Our year started off with one of the best games to come out of the Boston Global Game Jam, a highly descriptive and amusing platformer called RunRunRunJump that has one of the best soundtracks you’ve ever heard. After that we played Robot Unicorn Attack which since our post has become one of the best selling games on the iPhone (coincidence? I think not! Of course not all games on our blog get quite as much attention, and Paul Sztajer’s Particulars seems to be somewhat abandoned nowadays judging from the leaderboards. But hey, if you ever wanted to be #1 on some boards now is your chance! I’m personally at #2 of all time with 325K.
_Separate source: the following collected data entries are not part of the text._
-- ==== Sys2Proof/Machine/SealOps.lean ====
section
/-! DEFINITION. Machine/SealOps.lean: streams of the sealing engine (R189 to R196). -/

namespace Sys2Proof.Machine

/-! ## The sealing journal (R204) -/

/-- The newest valid record of a KIND: one whose MAC fails is ignored (R204). -/
def Seal.newest (x : Seal) (kind : Nat) : Option JournalRec := x.jLog.find? (fun r => r.mac && decide (r.kind = kind))

def Seal.jEpoch (x : Seal) : Option JournalRec := x.newest 1
def Seal.jRun (x : Seal) : Option JournalRec := x.newest 2
def Seal.jAnchor (x : Seal) : Option JournalRec := x.newest 3

/-- A record of some KIND fails its MAC and is skipped: it is newer than the one in force (R203, R204). -/
def Seal.skips (x : Seal) : Bool :=
  [1, 2, 3].any (fun k => match x.jLog.find? (fun r => decide (r.kind = k)) with | some r => !r.mac | none => false)

/-- A record at the head of the log. -/
def Seal.jPut (x : Seal) (r : JournalRec) : Seal :=
  { x with jLog := { r with seq := x.jSeq } :: x.jLog, jSeq := wrap32 (x.jSeq + 1), jPos := x.jPos + 1 }

/-- The newest record of a KIND is rewritten at the head where the unit to be erased holds it. -/
def Seal.jKeep (old : List JournalRec) (x : Seal) (kind : Nat) : Seal :=
  match x.newest kind with
  | some r => if old.contains r then x.jPut r else x
  | none => x

/-- A record is written: the log is circular over sixteen units of 512 records, and the head's first record in a unit erases the unit
after it, once the newest RUNSTART and ANCHOR are rewritten at the head if that unit holds them (R204). DEDUCED: one unit ahead, so that
the head has room for the rewritten records before the erase (log entry 66). -/
def Seal.jWrite (x : Seal) (r : JournalRec) : Seal :=
  let y := x.jPut r
  if y.jPos % 512 ≠ 1 then y
  else
    let old := y.jLog.drop (14 * 512 + 1)
    let z := Seal.jKeep old (Seal.jKeep old y 2) 3
    { z with jLog := z.jLog.take (z.jLog.length - old.length) }

/-! ## Streams (R189 to R196) -/

/-- The stream with a number, where it has had an instance in this run. -/
def State.stream (s : State) (k : Nat) : Option Stream := s.sealing.streams.find? (fun x => x.no = k)

/-- A stream stored. -/
def State.setStream (s : State) (x : Stream) : State :=
  { s with sealing := { s.sealing with
    streams := if s.sealing.streams.any (fun y => y.no = x.no) then s.sealing.streams.map (fun y => if y.no = x.no then x else y)
    else s.sealing.streams ++ [x] } }

/-- Streams not CLOSED (R218). -/
def State.openStreams (s : State) : Nat := (s.sealing.streams.filter (fun x => decide (x.st ≠ .closed))).length

/-- ARG of a sealing event (R358): stream, and the low 32 bits of EPOCH. -/
def sealArg (stream epoch : Nat) : Nat := stream % 4096 + 65536 * (epoch % 2 ^ 32)

/-- The number of the open epoch, 0 where none is open. -/
def State.epochNo (s : State) : Nat := match s.sealing.open_ with | some e => e.no | none => 0

/-- A sealing event about a stream in the open epoch. -/
def State.raiseSeal (s : State) (src stream : Nat) : State := s.raise src (sealArg stream s.epochNo)

/-- The tags of the Press jobs of a stream's segment: its digest's and its tail digest's. -/
def segTag (stream : Nat) : Nat := 65536 + stream
def tailTag (stream : Nat) : Nat := 131072 + stream

/-- The Press credits of a segment go back, and what of it waited for one waits no more (R215). -/
def State.segCredit (s : State) (stream : Nat) : State :=
  let mine := fun (j : Job) => j.sealing && decide (j.tag = segTag stream ∨ j.tag = tailTag stream)
  { s with press := { s.press with held := s.press.held.filter (fun j => !mine j), waiting := s.press.waiting.filter (fun j => !mine j) } }

/-- A fetched segment completes with a status and no SEQ (R194). -/
def State.failSeg (s : State) (g : Seg) (st : Status) : State :=
  let s := if st = .dmaError ∨ st = .keyRevoked ∨ st = .deviceFault then
      { s with sealing := { s.sealing with segFail := wrap32 (s.sealing.segFail + 1) }, tlm := { s.tlm with segFail := s.tlm.segFail + 1 } } else s
  let s := if st = .dmaError then s.cntQ 204 1 else if st = .keyRevoked ∨ st = .aborted then s.cntQ 205 1 else s
  s.completeCmd g.f (reply st)

/-- Every queued segment of a stream completes with a status. -/
def State.dropQueue (s : State) (x : Stream) (st : Status) : State := x.queue.foldl (fun s g => s.failSeg g st) s

/-- RESULT of STREAM_CLOSE: the last SEQ issued, and GEN (R191, R239). -/
def Stream.closeResult (x : Stream) : List Byte := leBytes 8 (if x.seq = 0 then 2 ^ 64 - 1 else x.seq - 1) ++ leBytes 2 x.gen

/-- A stream with no segment in progress closes (R191): queued segments ABORTED, EV737. -/
def State.closeStream (s : State) (x : Stream) : State :=
  let s := s.dropQueue x .aborted
  (s.setStream { x with st := .closed, queue := [], run := none, closing := none, deficit := 0 }).raiseSeal 737 x.no

/-- A STREAM_CLOSE that waited completes with its stream closed. -/
def State.closeWaiting (s : State) (x : Stream) : State :=
  match x.closing with
  | some f => (s.closeStream x).completeCmd f (okWith x.closeResult)
  | none => s

/-- A stream's key is invalidated or stale (R191): KEYLOST with EV739; the segment in progress and the queued ones complete
with KEY_REVOKED, and EV578 reports the aborted operation (R308). -/
def State.loseKey (s : State) (x : Stream) : State :=
  let s := match x.run with
    | some r => ((s.segCredit x.no).failSeg r.seg .keyRevoked).raise 578 (x.cask + 256 * Status.keyRevoked.code)
    | none => s
  let s := s.dropQueue x .keyRevoked
  let y := { x with st := .keylost, queue := [], run := none, deficit := 0 }
  let s := (s.setStream y).raiseSeal 739 x.no
  s.closeWaiting y

/-- Every open encrypting stream bound to one of these Casks loses its key. -/
def State.loseKeys (s : State) (casks : List Nat) : State :=
  (s.sealing.streams.filter (fun x => decide (x.st = .open_) && x.enc && casks.contains x.cask)).foldl (fun s x => s.loseKey x) s

/-- The run ends (R190, R191, R248): every stream CLOSED without an event, segments abandoned with a status, the log and the
epochs that are not sealed gone. -/
def State.endRun (s : State) (cause : Nat) (st : Status) : State :=
  if s.sealing.running = false then s
  else
    let s := s.sealing.streams.foldl (fun s x =>
      let s := match x.run with | some r => (s.segCredit x.no).failSeg r.seg st | none => s
      let s := s.dropQueue x st
      match x.closing with | some f => s.completeCmd f (okWith x.closeResult) | none => s) s
    { s with sealing := { s.sealing with
        running := false, run := 0, endCause := cause, streams := [], rr := 0, log := none, nextLog := none, oldLogs := [], open_ := none
        closed := [], unsigned := [], signed := [], gap := none, anchors := [], accepted := none, stalled := false, keyWait := false } }

end Sys2Proof.Machine
end

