/-- A requester's commit is in progress (COMMIT.STATUS.BUSY), or its GO waits in the slot (WAITING). -/
def State.commitBusy (s : State) (q : Req) : Bool := s.regs.cur.any (fun c => decide (c.1 = q))
def State.commitWaiting (s : State) (q : Req) : Bool := s.regs.waiting.any (fun w => decide (w.1 = q))

/-- A write to COMMIT.GO (R19, R20): refused while the requester's own commit is in progress or waits, a NOOP with an empty mask
or a TIMEOUT of 0, begun where no commit is in progress, or placed in the requester's slot. -/
def State.commitGo (s : State) (q : Req) (mask : Word) : State :=
  if s.commitBusy q ∨ s.commitWaiting q then s.setView q { s.view q with refused := true }
  else if mask = 0#32 ∨ fld (s.ownReg q 0x108) 15 0 = 0 then s.setResult q .noop mask 0#32
  else if s.regs.cur = none then s.beginCommit q mask
  else { s with regs := { s.regs with waiting := s.regs.waiting ++ [(q, mask)] } }

end Sys2Proof.Machine
end

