/-- The manifest of a copy that failed is replaced by a byte-identical one of another copy that passes R135 (R158). -/
def State.replaceManifest (s : State) (n : Ch) (k : SlotId) (copy : Nat) : State :=
  match ((s.chan n).slot k).man copy with
  | none => s
  | some m =>
    if [1, 2, 3].any (fun c => decide (c ≠ copy) && decide (((s.chan n).slot k).man c = some m)) && decide (s.manCheck n k copy m = 0) then
      s.addRepair n k copy true 0 (fun r => { r with manifest := true })
    else s

/-- The manifest check at a copy's start, once a cycle (R135, R136, R153): a failing inactive or golden copy is no recovery source, a
passing one becomes one. The Bool says that the copy has a manifest that passes; after a second fault of the PKU it is not checked in this
cycle (R318). -/
def State.rackManifest (s : State) (n : Ch) (k : SlotId) (copy : Nat) (m : Option Manifest) : State × Bool :=
  let v := s.pkuRun
  let s := v.1
  if v.2 = false then (s, true) else
  let c := match m with | some m => s.manCheck n k copy m | none => 1
  let good := decide (c = 0)
  let s := if copy = s.actCopy n k then s
    else s.updSlot n k (fun z => if copy = 3 then { z with goldValid := good } else { z with inactValid := good })
  let s := s.raiseIf (!good && (m.isSome || decide (copy = s.actCopy n k))) (64 * n.val + manEvent c) (chArg 0 0 copy k.val)
  (if good then s.updSlot n k (fun z => z.setMan copy m) else s.replaceManifest n k copy, good)

/-! ### RACK_SPAN -/

/-- Racking may run on a channel (R40, R153): VERIFY with no agent DECANTING on it, GUARD, or RECOVER on a channel that is not
being restored. -/
def State.rackAllowed (s : State) (n : Ch) : Bool :=
  (s.chan n).brought && !s.clk.flashLost && !s.wardenAway &&
    match s.plat.mode with
    | .verify => decide ((s.chan n).st ≠ .decanting)
    | .guard => true
    | .recover => decide ((s.chan n).st ≠ .reimaging)
    | _ => false

/-- The page whose Span is Racked ahead of the cursor: of a quarantine that AUTOREL may end (R162). -/
def State.rackAhead (s : State) (n : Ch) : Option PageId :=
  match (s.chan n).st, (s.chan n).autorel with
  | .quarantined, some (p, _, false) => if bit (s.cfg (fch n 0x100)) 4 = true ∧ s.slotEnabled n p.slot = true then some p else none
  | _, _ => none

/-- Pages of a Span, or the metadata page, at a cursor's place that are not skipped (R154). -/
def State.rackPages (s : State) (n : Ch) (k : SlotId) (c : Cursor) : Nat :=
  if c.metaPages then (if s.rackSkips n k c.copy true c.span then 0 else 1)
  else ((List.range' (64 * c.span) (min 64 (imagePages (s.regions n) k - 64 * c.span))).filter (fun i => !s.rackSkips n k c.copy false i)).length

/-- A Span has been Racked (R376). -/
def State.countSpan (s : State) (n : Ch) : State :=
  { s with tlm := { s.tlm with spans := s.tlm.spans.set n.val (s.tlm.spans.getD n.val 0 + 1) } }

/-- The Span of a page Racked ahead of the cursor, steps 1 to 3 (R162): the cursor stays. -/
def State.rackForRelease (s : State) (n : Ch) (p : PageId) (f : RackFind) : State :=
  let c : Cursor := { (s.chan n).cur with slot := p.slot.val, copy := s.actCopy n p.slot, metaPages := false, span := p.page / 64 }
  let pages := s.rackPages n p.slot c
  let s := (((s.rackFindings n p.slot (s.actCopy n p.slot) { f with selfBad := [] }).cnt n 38 pages).countSpan n)
  s.updChan n (fun d => { d with autorel := d.autorel.map (fun x => (x.1, x.2.1, x.2.2 || decide (x.1 = p))) })

/-- The Span or metadata page of a cursor position Racked (R154, R156, R376); where every page of it is skipped, it is not. -/
def State.rackHere (s : State) (n : Ch) (k : SlotId) (c : Cursor) (f : RackFind) : State :=
  let pages := s.rackPages n k c
  if pages = 0 then s
  else
    let s := (s.rackFindings n k c.copy f).cnt n 38 pages
    if c.metaPages then s else s.countSpan n

/-- The slot a cursor is in. -/
def Cursor.slotId (c : Cursor) : SlotId := ⟨c.slot % 4, Nat.mod_lt _ (by decide)⟩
We laughed a ton playing Sydney Shark, one of the most hilarious games we’ve seen since Robot Dinosaurs that Roar. Where else can you chomp horse heads, killer whales, and nuclear missiles as a shark? Jay Pavlina’s Super Mario Bros. Crossover got a ton of well deserved internet attention, and since the initial release Jay’s been hard at work adding special new features for each character. We then looked at an artier game called Every Day the Same Dream, which still has a terrific ending if you haven’t tried it yet. I find it interesting that since that game came out a similar title called One Chance was released, which while somewhat derivative is also excellent with a fantastic ending(s?).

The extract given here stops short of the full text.